Episode Description
Some leadership lessons teach organizations how to move. But when those same lessons enter the church boardroom unexamined, they can also teach the church how to stop listening.
In this episode of Governance That Listens, Keith Clark-Hoyos reflects on the influence of business-change thinking, including the leadership emphasis on urgency, adaptation, and organizational movement. These ideas can help institutions pay attention to reality. But in the church, urgency can become something more than a useful tool. It can become the atmosphere of governance.
When urgency becomes the normal condition of board, council, or committee life, it changes what a church is able to hear. It can make confident voices sound wiser than they are. It can make silence look like agreement. It can make grief sound like resistance, uncertainty sound like delay, and capacity concerns sound like negativity.
This episode explores the difference between real urgency and chronic urgency. Some decisions truly require timely action. Legal deadlines, payroll obligations, safety concerns, financial realities, and pastoral needs may require clear and responsible movement.

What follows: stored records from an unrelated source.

-- ==== Sys2Proof/Machine/Blend.lean ====
section
/-! DEFINITION. The blend unit's allocation (05: R99 to R117): the four stages, the split rule, the track
brakes, the pressure outputs with what they deliver to AFE (R115, R161), and BLD's taking of each operating
state. -/

namespace Sys2Proof.Machine

/-! Output condition at AFE (R161) -/

def State.setSup (s : State) (x : Bogie) (v : Supervision) : State :=
  { s with afe.sup := s.afe.sup.set x v }

/-- R161: the output has become moving; the three timers stop, the cause is kept. -/
def outputMoving (x : Bogie) (s : State) : State :=
  s.setSup x
    { s.afe.sup.get x with moving := true, steady := .stopped, disagree := none, agree := none }

/-- R161: the output has become steady; the steady timer starts for 300 ms. -/
def outputSteady (x : Bogie) (s : State) : State :=
  s.setSup x { s.afe.sup.get x with moving := false, steady := .running (s.clock + 300000) }

def State.setOutput (s : State) (x : Bogie) (o : Output) : State :=
  { s with bld.out := s.bld.out.set x o }

/-- R114: the output stands steady at `v` at once; R115: delivered as a movement followed at once by
steadiness. -/
def jumpOutput (x : Bogie) (v : Nat) (s : State) : State :=
  outputSteady x (outputMoving x (s.setOutput x (.steady v)))

/-! Stage 1 -/

/-- R100. -/
def adhesionCoefficient (s : State) : Nat :=
  match s.sfc.cfg.vehicle with
  | none => 0
  | some v =>
    min 400 (s.override.getD (v.mu.get s.condition) + if 0 < s.snd.sanded then v.sandBonus else 0)

/-- R101: the adhesion design force at the coefficient `mu`. -/
def designForce (s : State) (mu : Nat) (x : Bogie) : Nat :=
  roundDown (s.vehicle.load.get x * 981 * mu) 100000

/-- R101: the cap. -/
def capOf (limit fmax : Nat) : Nat := roundDown (limit * fmax) 1000

/-- R100, R101. -/
def stageCaps (s : State) : State :=
  let mu := adhesionCoefficient s
  let fmax := PerBogie.of (designForce s mu)
  let cap := PerBogie.of fun x => capOf (s.adh.bogie.get x).limit (fmax.get x)
  { s with bld := { s.bld with mu := mu, fmax := fmax, cap := cap } }

/-- R97: while the loop stays open the effort follows the sum of the caps where a cap has changed. -/
def followCaps (before : PerBogie Nat) (s : State) : State :=
  if s.eblOpen ∧ s.bld.demand.latch = some .loop ∧ s.bld.cap ≠ before then
    { s with bld.demand.effort := s.bld.cap.sum }
  else s

/-! Stage 2 -/

/-- R102: the split rule, of a total between two bogies with these caps. -/
def split (total capA capB : Nat) : PerMotor Nat :=
  let a := min capA (total - min capB (roundDown total 2))
  ⟨a, total - a⟩

/-- R102: the drive requests. -/
def driveSplit (s : State) : PerMotor Nat :=
  if s.hhu.state = .rollbackCatch then ⟨0, 0⟩
  else
    let dA := min (s.bld.cap.get .a) s.blend.driveMax.a
    let dB := min (s.bld.cap.get .b) s.blend.driveMax.b
    split (min s.bld.demand.effort (dA + dB)) dA dB

/-- R104: the ED fade cap at the speed `v`. -/
def fadeCap (edMax vFade vZero v : Nat) : Nat :=
  if vFade ≤ v then edMax
  else if v ≤ vZero then 0
  else roundDown (edMax * (v - vZero)) (vFade - vZero)

/-- R104: the ED cap of a motor bogie; 0 while its ED_FEEDBACK record is active. -/
def edCap (s : State) (x : Motor) : Nat :=
  if (s.fault (.edFeedback x)).active then 0
  else
    min (s.bld.cap.get x.bogie)
      (fadeCap (s.blend.edMax.get x) s.blend.vFade s.blend.vZero s.ref.speed.natAbs)

/-- R105: the ED requests. -/
def edSplit (s : State) : PerMotor Nat :=
  split (min s.bld.demand.effort (edCap s .a + edCap s .b)) (edCap s .a) (edCap s .b)

/-- R103, R105: the duty of an inverter line in ‰; 0 where the maximum is 0. -/
def dutyOf (request limit : Nat) : Nat := if limit = 0 then 0 else roundHalfUp (request * 1000) limit

/-- R102 to R105. -/
def stageInverters (s : State) : State :=
  match s.mode with
  | .drive =>
    let d := driveSplit s
    { s with bld := { s.bld with
        drive := d
        deficit := s.bld.demand.effort - (d.a + d.b)
        ed := ⟨0, 0⟩
        duty := ⟨dutyOf d.a s.blend.driveMax.a, dutyOf d.b s.blend.driveMax.b⟩
        modeDrive := decide (0 < d.a + d.b)
        modeBrake := false } }
  | .coast =>
    { s with bld := { s.bld with
        drive := ⟨0, 0⟩, deficit := 0, ed := ⟨0, 0⟩, duty := ⟨0, 0⟩
        modeDrive := false, modeBrake := false } }
  | .brake | .emergency =>
    let r := edSplit s
    { s with bld := { s.bld with
        drive := ⟨0, 0⟩
        deficit := 0
        ed := r
        duty := ⟨dutyOf r.a s.blend.edMax.a, dutyOf r.b s.blend.edMax.b⟩
        modeDrive := false
        modeBrake := decide (0 < r.a + r.b) } }

/-! Stage 3 -/

/-- R106: the achieved ED force of a motor bogie. -/
def achievedForce (s : State) (x : Motor) : Nat :=
  if (s.fault (.edFeedback x)).active then 0 else (-(s.reading (.force x))).toNat

/-- R107: the friction headroom of a bogie whose achieved ED force is `e`. -/
def headroom (s : State) (e : Nat) (x : Bogie) : Nat :=
  if s.dumpOpen x ∨ (s.fault (.pressure x)).latched then 0 else s.bld.cap.get x - e

/-- R106: the force of the track brakes as they stand. -/
def trackForce (s : State) : Nat := if s.bld.track then s.blend.fTb.a + s.blend.fTb.b else 0

/-- R108: what the trailer takes, then what the motor bogies split. -/
def placeFriction (toPlace hT hA hB : Nat) : PerBogie Nat :=
  let fT := min toPlace hT
  let m := split (min (toPlace - fT) (hA + hB)) hA hB
  ⟨m.a, fT, m.b⟩

/-- R106 to R108. -/
def stageFriction (s : State) : State :=
  match s.mode with
  | .coast | .drive =>
    { s with bld := { s.bld with
        achieved := ⟨0, 0⟩, toPlace := 0, friction := ⟨0, 0, 0⟩, unfulfilled := 0 } }
  | .brake | .emergency =>
    let eA := achievedForce s .a
    let eB := achievedForce s .b
    let toPlace := s.bld.demand.effort - eA - eB - trackForce s
    let f := placeFriction toPlace (headroom s 0 .t) (headroom s eA .a) (headroom s eB .b)
    { s with bld := { s.bld with
        achieved := ⟨eA, eB⟩, toPlace := toPlace, friction := f, unfulfilled := toPlace - f.sum } }

/-! Track brakes -/

/-- R109 to R111, before stage 3: on in EMERGENCY; off in COAST and DRIVE, and in BRAKE without the
permission; in BRAKE with it as they stand. -/
def trackMode (s : State) : State :=
  match s.mode, s.bld.demand.permitted with
  | .emergency, _ => { s with bld := { s.bld with track := true, onTimer := none, offTimer := none } }
  | .brake, true => s
  | _, _ => { s with bld := { s.bld with track := false, onTimer := none, offTimer := none } }

/-- R109, R110: `t` starts for `ms` when `run` holds and it is stopped, runs on, or stops. -/
def runWhile (s : State) (run : Bool) (ms : Nat) (t : Timer) : Timer :=
  if run then (match t with
    | some due => some due
    | none => s.timer ms)
  else none

/-- R109, R110: the on-timer and the off-timer at a re-run, from the unfulfilled force. -/
def trackTimers (s : State) : State :=
  match s.mode, s.bld.demand.permitted with
  | .brake, true =>
    if s.bld.track then
      { s with bld := { s.bld with
          onTimer := none, offTimer := runWhile s (s.bld.unfulfilled = 0) 1000 s.bld.offTimer } }
    else
      { s with bld := { s.bld with
          onTimer := runWhile s (s.blend.uTb ≤ s.bld.unfulfilled) 500 s.bld.onTimer
          offTimer := none } }
  | _, _ => s

/-! Stage 4 -/

/-- R112: the pressure of a friction allocation. -/
def frictionPressure (s : State) (x : Bogie) : Nat :=
  min (s.blend.pMax.get x) (roundHalfUp (s.bld.friction.get x * 100) (s.blend.k.get x))

/-- R112: the target of a bogie's pressure output. -/
def target (s : State) (x : Bogie) : Nat :=
  if s.dumpOpen x then 0 else max (frictionPressure s x) (s.floor x)

/-- What has happened to a bogie whose output is re-aimed (R114). -/
inductive AimCause where
  /-- Neither of the two below. -/
  | plain
  /-- A catch floor of the bogie has risen. -/
  | caught
  /-- The bogie's dump valve has closed, not by a catch floor (R172). -/
  | valveClosed
deriving DecidableEq, Repr

/-- R113, R114: the output is aimed at `goal`. A goal above the value is set at once where a catch floor
has risen, and in EMERGENCY but at the closing of a dump valve (R172, log 40). -/
def aimOutput (cause : AimCause) (x : Bogie) (goal : Nat) (s : State) : State :=
  match s.bld.out.get x with
  | .absent => s
  | o =>
    let value := s.pressure x
    if cause = .caught ∧ value < goal then jumpOutput x goal s
    else if o.aim = goal then s
    else if (s.mode = .emergency ∧ cause ≠ .valveClosed ∧ value < goal) ∨ value = goal then
      jumpOutput x goal s
    else outputMoving x (s.setOutput x (.ramp value s.nowMs goal))

/-- R112 to R114, for the three bogies. -/
def stagePressures (cause : PerBogie AimCause) (s : State) : State :=
  Bogie.all.foldl (fun t x => aimOutput (cause.get x) x (target s x) t) s

/-! The re-run -/

/-- R99: the whole allocation in ACTIVE, stage 1 alone outside it. `cause` says of each bogie what R114
asks of its output. -/
def rerunWith (cause : PerBogie AimCause) (s : State) : State :=
  let s1 := stageCaps s
  if s.isActive then
    stagePressures cause (trackTimers (stageFriction (stageInverters (trackMode
      (followCaps s.bld.cap s1)))))
  else s1

def allPlain : PerBogie AimCause := ⟨.plain, .plain, .plain⟩

/-- R99: a re-run that brings no catch floor and no closing of a dump valve. -/
def rerun (s : State) : State := rerunWith allPlain s

/-! Operating states (R116, R117, Table 5-5) -/

/-- Table 5-4, Table 5-5: what BLD computes, at 0; lines off; timers stopped. The achieved ED forces, which
Table 5-5 does not list, are 0 too (log 48). -/
def Bld.idle (d : Bld) (track : Bool) : Bld :=
  { d with
    cap := ⟨0, 0, 0⟩, drive := ⟨0, 0⟩, deficit := 0, ed := ⟨0, 0⟩, achieved := ⟨0, 0⟩
    toPlace := 0, friction := ⟨0, 0, 0⟩, unfulfilled := 0, duty := ⟨0, 0⟩
    modeDrive := false, modeBrake := false, track := track, onTimer := none, offTimer := none }

/-- Each output set to its value without a ramp. -/
def jumpAll (v : PerBogie Nat) (s : State) : State :=
  Bogie.all.foldl (fun t x => jumpOutput x (v.get x) t) s

/-- R116: the outputs of READY. -/
def parkOutputs (s : State) : State := jumpAll s.blend.pPark s

/-- R116: no output in UNCONFIGURED; R161: the condition is then MOVING. -/
def dropOutputs (s : State) : State :=
  Bogie.all.foldl (fun t x => outputMoving x (t.setOutput x .absent)) s

/-- R91: the record at STOP. -/
def Demand.stopped (d : Demand) : Demand :=
  { d with mode := .coast, effort := 0, permitted := false, stale := false, latch := none, timer := none }

/-- STOP at BLD (R91, R116, R117). -/
def stopBlend (s : State) : State :=
  parkOutputs { s with bld := { s.bld.idle false with demand := s.bld.demand.stopped } }

/-- FAILSAFE entry at BLD (R91, R114, R116, R117). -/
def failsafeBlend (s : State) : State :=
  jumpAll s.blend.pFs
    { s with bld := { s.bld.idle true with demand := { s.bld.demand with timer := none } } }

/-- RESTART at BLD (R91, Table 5-5), with the outputs of the state entered. -/
def restartBlend (s : State) : State :=
  let t := { s with bld := { s.bld.idle false with demand := Demand.powerOn } }
  match t.sfc.opState with
  | .unconfigured => dropOutputs t
  | _ => parkOutputs t

end Sys2Proof.Machine
end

But when every decision feels immediate, when every agenda is overcrowded, and when every conversation arrives late, urgency begins to function as a hidden governance system.
The deeper cost is not only exhaustion. The deeper cost is that urgency can train a governing body to move before it has listened.
Keith also offers a practical pause practice for governing bodies facing pressured decisions. Before acting under urgency, leaders can ask:
- What truly requires action now?
- What still requires listening?
- What pressure is shaping this decision?
- Whose voice has not yet been heard?
- What might we lose if speed becomes our measure of faithfulness?
This is not a call to avoid hard decisions or slow everything down. It is an invitation to protect faithful action from anxiety, and to recover the pace needed for discernment-rooted governance.
In This Episode
- Why business-change urgency can distort church governance when adopted uncritically
- The difference between real urgency and chronic urgency
- How urgency becomes a hidden governance system
- What urgency amplifies in a meeting room
- What urgency makes harder to hear, including grief, uncertainty, minority voices, and capacity limits
- Why financial reports require interpretation, not only reaction
- A simple five-question pause practice for pressured decisions
Reflection Question
What decisions in your church are being shaped more by urgency than by Calling?
Season 1: Discernment-Rooted Governance
This episode is part of Season 1 of the Governance That Listens Podcast: Discernment-Rooted Governance.
The season explores a central thesis: governance structures either protect or distort a church’s capacity for faithful listening.